### ACTIVITY:
Keep to one stretch of the data below, the lines from the one with "theorem witness_Step_fault : 48" up to and including the one with "0x7FFFFFFF (section 3.6). -/", and return that stretch exactly.

(Collected data entries)

::::::::::

theorem witness_DecodeEncode : (Instr.step (2 ^ 64 - 1)).wf = true := by decide
theorem witness_EncodeDecode : decode 0x20FFFFFFFF00000005#72 = .ok (.boundi32 5#32) := by decide
theorem witness_IgnoredBits_none : (0x16#8 : Op) ∈ [0x02#8, 0x10#8, 0x11#8, 0x12#8, 0x13#8, 0x14#8, 0x15#8, 0x16#8] := by
  decide
theorem witness_IgnoredBits_low : (0x21#8 : Op) ∈ [0x20#8, 0x21#8] ∧
    (0xFFFFFFFF00000005#64).extractLsb' 0 32 = (0x0000000000000005#64).extractLsb' 0 32 := by decide
theorem witness_StepRunsDecoded : (waiting 0x100000000000000000#72).pins.rst = false ∧
    (waiting 0x100000000000000000#72).pins.cmd = some 0x100000000000000000#72 ∧
    (waiting 0x100000000000000000#72).busy = false ∧ (waiting 0x100000000000000000#72).fault = none ∧
    decode 0x100000000000000000#72 = .ok .nexti32 := by decide
theorem witness_IllegalOpFaults : (0x22#8 : Op) ∉ assignedOps ∧
    (waiting (0x22#8 ++ 0#64)).pins.cmd = some (0x22#8 ++ 0#64) ∧ (waiting (0x22#8 ++ 0#64)).pins.rst = false ∧
    (waiting (0x22#8 ++ 0#64)).busy = false ∧ (waiting (0x22#8 ++ 0#64)).fault = none := by decide
theorem witness_CommandReady : halted.cmdReady = false ∧ halted.pins.rst = false ∧ (waiting 0#72).cmdReady = true := by
  decide
theorem witness_BackPressure :
    (busyWith false).pins.rst = false ∧ (busyWith false).busy = true ∧ (busyWith false).pins.rspReady = false := by decide
theorem witness_BeatTransfer : (busyWith true).pins.rst = false ∧ (busyWith true).busy = true ∧
    (busyWith true).pins.rspReady = true ∧ (busyWith true).pending = [⟨8#4, 1#64⟩] := by decide
theorem witness_IdleKeeps : (seededWith 0#64).pins.rst = false ∧ (seededWith 0#64).pins.cmd = none ∧
    (seededWith 0#64).pending = [] := by decide
theorem witness_HardwareReset : ({ busyWith true with inputs := [{ rst := true }] } : State).pins.rst = true := by decide
theorem witness_HaltedStays : halted.fault.isSome = true ∧ ∀ p ∈ halted.inputs.take 3, p.rst = false := by decide
theorem witness_OnlyResetLeavesFault : let s : State := { halted with inputs := [{ rst := true }] }
    s.fault.isSome = true ∧ (nextOf (step s)).map State.fault = some none := by decide
theorem witness_Getseed_unseeded : State.reset.seeded = false := by decide
theorem witness_seeded : (seededWith 0#64).seeded = true ∧ (seededWith 0#64).state = some 0x0005DEECE66D#48 := by decide
theorem witness_ReseedEquivalence : (seededWith 7#64).fault = none ∧ State.reset.fault = none := by decide
theorem witness_NextExtracts : (0 : Nat) ≤ 48 ∧ (48 : Nat) ≤ 48 := by decide
theorem witness_NextBits : (48 : Nat) ≤ 48 ∧ (31 : Nat) < 32 := by decide
theorem witness_Step_fault : 48 < (49#64).toNat := by decide
theorem witness_Step_unseeded : (48#64).toNat ≤ 48 ∧ State.reset.seeded = false := by decide
theorem witness_Step_runs : (0#64).toNat ≤ 48 ∧ (48#64).toNat ≤ 48 ∧ (seededWith 0#64).seeded = true ∧
    (seededWith 0#64).state = some 0x0005DEECE66D#48 := by decide
theorem witness_F32Conversion : (0x800000#24).getLsbD 23 = true ∧ ∀ j, 23 < j → (0x800000#24).getLsbD j = false :=
  ⟨by decide, fun j h => BitVec.getLsbD_of_ge _ j h⟩
theorem witness_F64Conversion : (0x10000000000000#64).toNat < 2 ^ 53 ∧ (0x10000000000000#64).getLsbD 52 = true ∧
    ∀ j, 52 < j → (0x10000000000000#64).getLsbD j = false := by
  refine ⟨by decide, by decide, fun j h => ?_⟩
  by_cases hj : 64 ≤ j
  · exact BitVec.getLsbD_of_ge _ j hj
  · have hc : ∀ k : Fin 64, 52 < k.val → (0x10000000000000#64).getLsbD k.val = false := by decide
    exact hc ⟨j, by omega⟩ h
theorem witness_F64Conversion_exact : (0x1FFFFFFFFFFFFF#64).toNat < 2 ^ 53 := by decide
theorem witness_IsPow2 : (0x80000000#32) ≠ 0#32 := by decide
theorem witness_Bound_nonpos : (0#32).toInt ≤ 0 ∧ (0x80000000#32).toInt ≤ 0 ∧ (0xFFFFFFFF#32).toInt ≤ 0 := by decide
theorem witness_Bound_unseeded : 0 < (1#32).toInt ∧ State.reset.seeded = false := by decide
theorem witness_Bound_pow2 : 0 < (0x40000000#32).toInt ∧ (0x40000000#32).toNat = 2 ^ 30 ∧ (1#32).toNat = 2 ^ 0 := by decide
/-- The second draw from seed 0xA9C03990CCC4 is the first accepted one for max = 0x7FFFFFFF (section 3.6). -/
theorem witness_Bound_loop : 0 < (0x7FFFFFFF#32).toInt ∧ isPow2 0x7FFFFFFF#32 = false ∧
    (loopTest 0x7FFFFFFF#32 (loopDraw (scramble 0xA9C03990CCC4#64) 1)).toInt < 0 ∧
    0 ≤ (loopTest 0x7FFFFFFF#32 (loopDraw (scramble 0xA9C03990CCC4#64) 2)).toInt := by decide
theorem witness_BoundPow2ClosedForm : (0 : Nat) ≤ 30 ∧ (30 : Nat) ≤ 30 ∧ (seededWith 0#64).seeded = true := by decide
theorem witness_AcceptClosedForm : 0 < (3#32).toInt ∧ (0x7FFFFFFF#32).toNat < 2 ^ 31 := by decide
/-- The hypotheses, with a bound that is no power of two and with the smallest and largest that are. -/
theorem witness_BoundTerminates : 0 < (0x7FFFFFFF#32).toInt ∧ 0 < (1#32).toInt ∧ 0 < (0x40000000#32).toInt ∧
    (seededWith 0#64).seeded = true ∧ (seededWith 0#64).state = some 0x0005DEECE66D#48 := by decide
/-- From seed 0xA9C03990CCC4 the second draw is the first accepted one, so k = 2 in R178 (section 3.6). -/
theorem witness_FirstAccepted : FirstAccepted 0x7FFFFFFF#32 (scramble 0xA9C03990CCC4#64) 2 :=
  ⟨by decide, by decide, fun i h1 h2 => by obtain rfl : i = 1 := by omega
                                           decide⟩
theorem witness_FloatRange : (seededWith 0#64).seeded = true ∧ (seededWith 0#64).state = some 0x0005DEECE66D#48 := by
  decide
theorem witness_StepNeverStops : (waiting 0x100000000000000000#72).Inv := ⟨by decide, by decide, by decide, by decide⟩
theorem witness_Boundu32_fault : (0#32).toNat = 0 ∧ 2 ^ 31 ≤ (0x80000000#32).toNat := by decide
theorem witness_Boundu32_runs : 0 < (0x7FFFFFFF#32).toNat ∧ (0x7FFFFFFF#32).toNat < 2 ^ 31 := by decide
theorem witness_NotSeeded : State.reset.seeded = false ∧ (∀ v, Instr.fill 0 ≠ .seed v) ∧
    (∀ b, Instr.fill 0 = .step b → b ≤ 48) ∧
    ∀ m, Instr.fill 0 = .boundi32 m ∨ Instr.fill 0 = .boundu32 m → 0 < m.toInt :=
  ⟨rfl, nofun, nofun, nofun⟩
theorem witness_FaultPriority : let s := State.reset.present 0x030000000000000031#72
    s.pins.rst = false ∧ s.pins.cmd = some 0x030000000000000031#72 ∧ s.busy = false ∧ s.fault = none ∧
      (nextOf (step s)).isSome = true := by decide
theorem witness_FaultEntry : (seededWith 0#64).fault = none ∧
    (nextOf (exec (.boundu32 0#32) (seededWith 0#64))).map State.fault = some (some (.boundNonpos, 0x21#8)) := by decide
theorem witness_FaultEntry_passes : firstCause (.boundu32 1#32) (seededWith 0#64).seeded = none ∧
    (nextOf (exec (.boundu32 1#32) (seededWith 0#64))).isSome = true := by decide
theorem witness_AdvanceCounts : fixedAdvances (.boundi32 16#32) = some 1 ∧ fixedAdvances (.fill 9) = some 3 ∧
    (nextOf (exec (.fill 9) (seededWith 0#64))).map State.fault = some none := by decide
theorem witness_StateWriters : firstCause (.step 49) true = some .stepBits ∧
    (nextOf (exec (.step 49) (seededWith 0#64))).isSome = true ∧ firstCause (.fill 0) true = none ∧
    (nextOf (exec (.fill 0) (seededWith 0#64))).isSome = true ∧ (nextOf (exec .getseed State.reset)).isSome = true ∧
    (nextOf (exec (.seed 7#64) State.reset)).isSome = true ∧ firstCause .nextf64 (seededWith 0#64).seeded = none ∧
    (nextOf (exec .nextf64 (seededWith 0#64))).isSome = true := by decide
/-- A bound that is no power of two has no fixed number of advances, and completes (section 3.6). -/
theorem witness_StateWriters_loop : fixedAdvances (.boundi32 0x7FFFFFFF#32) = none ∧
    (nextOf (exec (.boundi32 0x7FFFFFFF#32) (seededWith 0xA9C03990CCC4#64))).isSome = true := by decide
theorem witness_CommandFrame : firstCause .getseed (seededWith 0#64).seeded = none ∧
    (nextOf (exec .getseed (seededWith 0#64))).isSome = true ∧ (nextOf (exec (.seed 7#64) State.reset)).isSome = true := by
  decide
theorem witness_ValueFrame : firstCause .nextbool (seededWith 0#64).seeded = none ∧
    (nextOf (exec .nextbool (seededWith 0#64))).isSome = true := by decide
theorem witness_StepKeepsInv : (busyWith true).Inv ∧ (nextOf (step (busyWith true))).isSome = true :=
  ⟨⟨by decide, by decide, by decide, by decide⟩, by decide⟩
theorem witness_StepKeepsFaultRecord : halted.FaultInv ∧ (nextOf (step halted)).isSome = true :=
  ⟨fun r hr => by rw [← Option.some.inj hr]; rfl, by decide⟩
theorem witness_InstancesIsolated : let c : Chip := [seededWith 0#64, waiting 0x100000000000000000#72]
    c.getD 1 State.reset = waiting 0x100000000000000000#72 ∧ 1 < c.length ∧
      (match c.stepInstance 1 with | .next _ => true | .fault _ => false | .refused _ => false) = true := by decide
theorem witness_AssemblerWords_low : (-2 ^ 63 : Int) ≤ -2 ^ 63 ∧ (-2 ^ 63 : Int) ≤ 2 ^ 64 - 1 ∧
    assembleCommand .seed (some (-2 ^ 63 - 1)) = none := by decide
theorem witness_ConstructSeeds : (assembleCommand .construct (some (-1))).isSome = true := by decide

::::::::::

### ANSWER:
theorem witness_Step_fault : 48 < (49#64).toNat := by decide
theorem witness_Step_unseeded : (48#64).toNat ≤ 48 ∧ State.reset.seeded = false := by decide
theorem witness_Step_runs : (0#64).toNat ≤ 48 ∧ (48#64).toNat ≤ 48 ∧ (seededWith 0#64).seeded = true ∧
    (seededWith 0#64).state = some 0x0005DEECE66D#48 := by decide
theorem witness_F32Conversion : (0x800000#24).getLsbD 23 = true ∧ ∀ j, 23 < j → (0x800000#24).getLsbD j = false :=
  ⟨by decide, fun j h => BitVec.getLsbD_of_ge _ j h⟩
theorem witness_F64Conversion : (0x10000000000000#64).toNat < 2 ^ 53 ∧ (0x10000000000000#64).getLsbD 52 = true ∧
    ∀ j, 52 < j → (0x10000000000000#64).getLsbD j = false := by
  refine ⟨by decide, by decide, fun j h => ?_⟩
  by_cases hj : 64 ≤ j
  · exact BitVec.getLsbD_of_ge _ j hj
  · have hc : ∀ k : Fin 64, 52 < k.val → (0x10000000000000#64).getLsbD k.val = false := by decide
    exact hc ⟨j, by omega⟩ h
theorem witness_F64Conversion_exact : (0x1FFFFFFFFFFFFF#64).toNat < 2 ^ 53 := by decide
theorem witness_IsPow2 : (0x80000000#32) ≠ 0#32 := by decide
theorem witness_Bound_nonpos : (0#32).toInt ≤ 0 ∧ (0x80000000#32).toInt ≤ 0 ∧ (0xFFFFFFFF#32).toInt ≤ 0 := by decide
theorem witness_Bound_unseeded : 0 < (1#32).toInt ∧ State.reset.seeded = false := by decide
theorem witness_Bound_pow2 : 0 < (0x40000000#32).toInt ∧ (0x40000000#32).toNat = 2 ^ 30 ∧ (1#32).toNat = 2 ^ 0 := by decide
/-- The second draw from seed 0xA9C03990CCC4 is the first accepted one for max = 0x7FFFFFFF (section 3.6). -/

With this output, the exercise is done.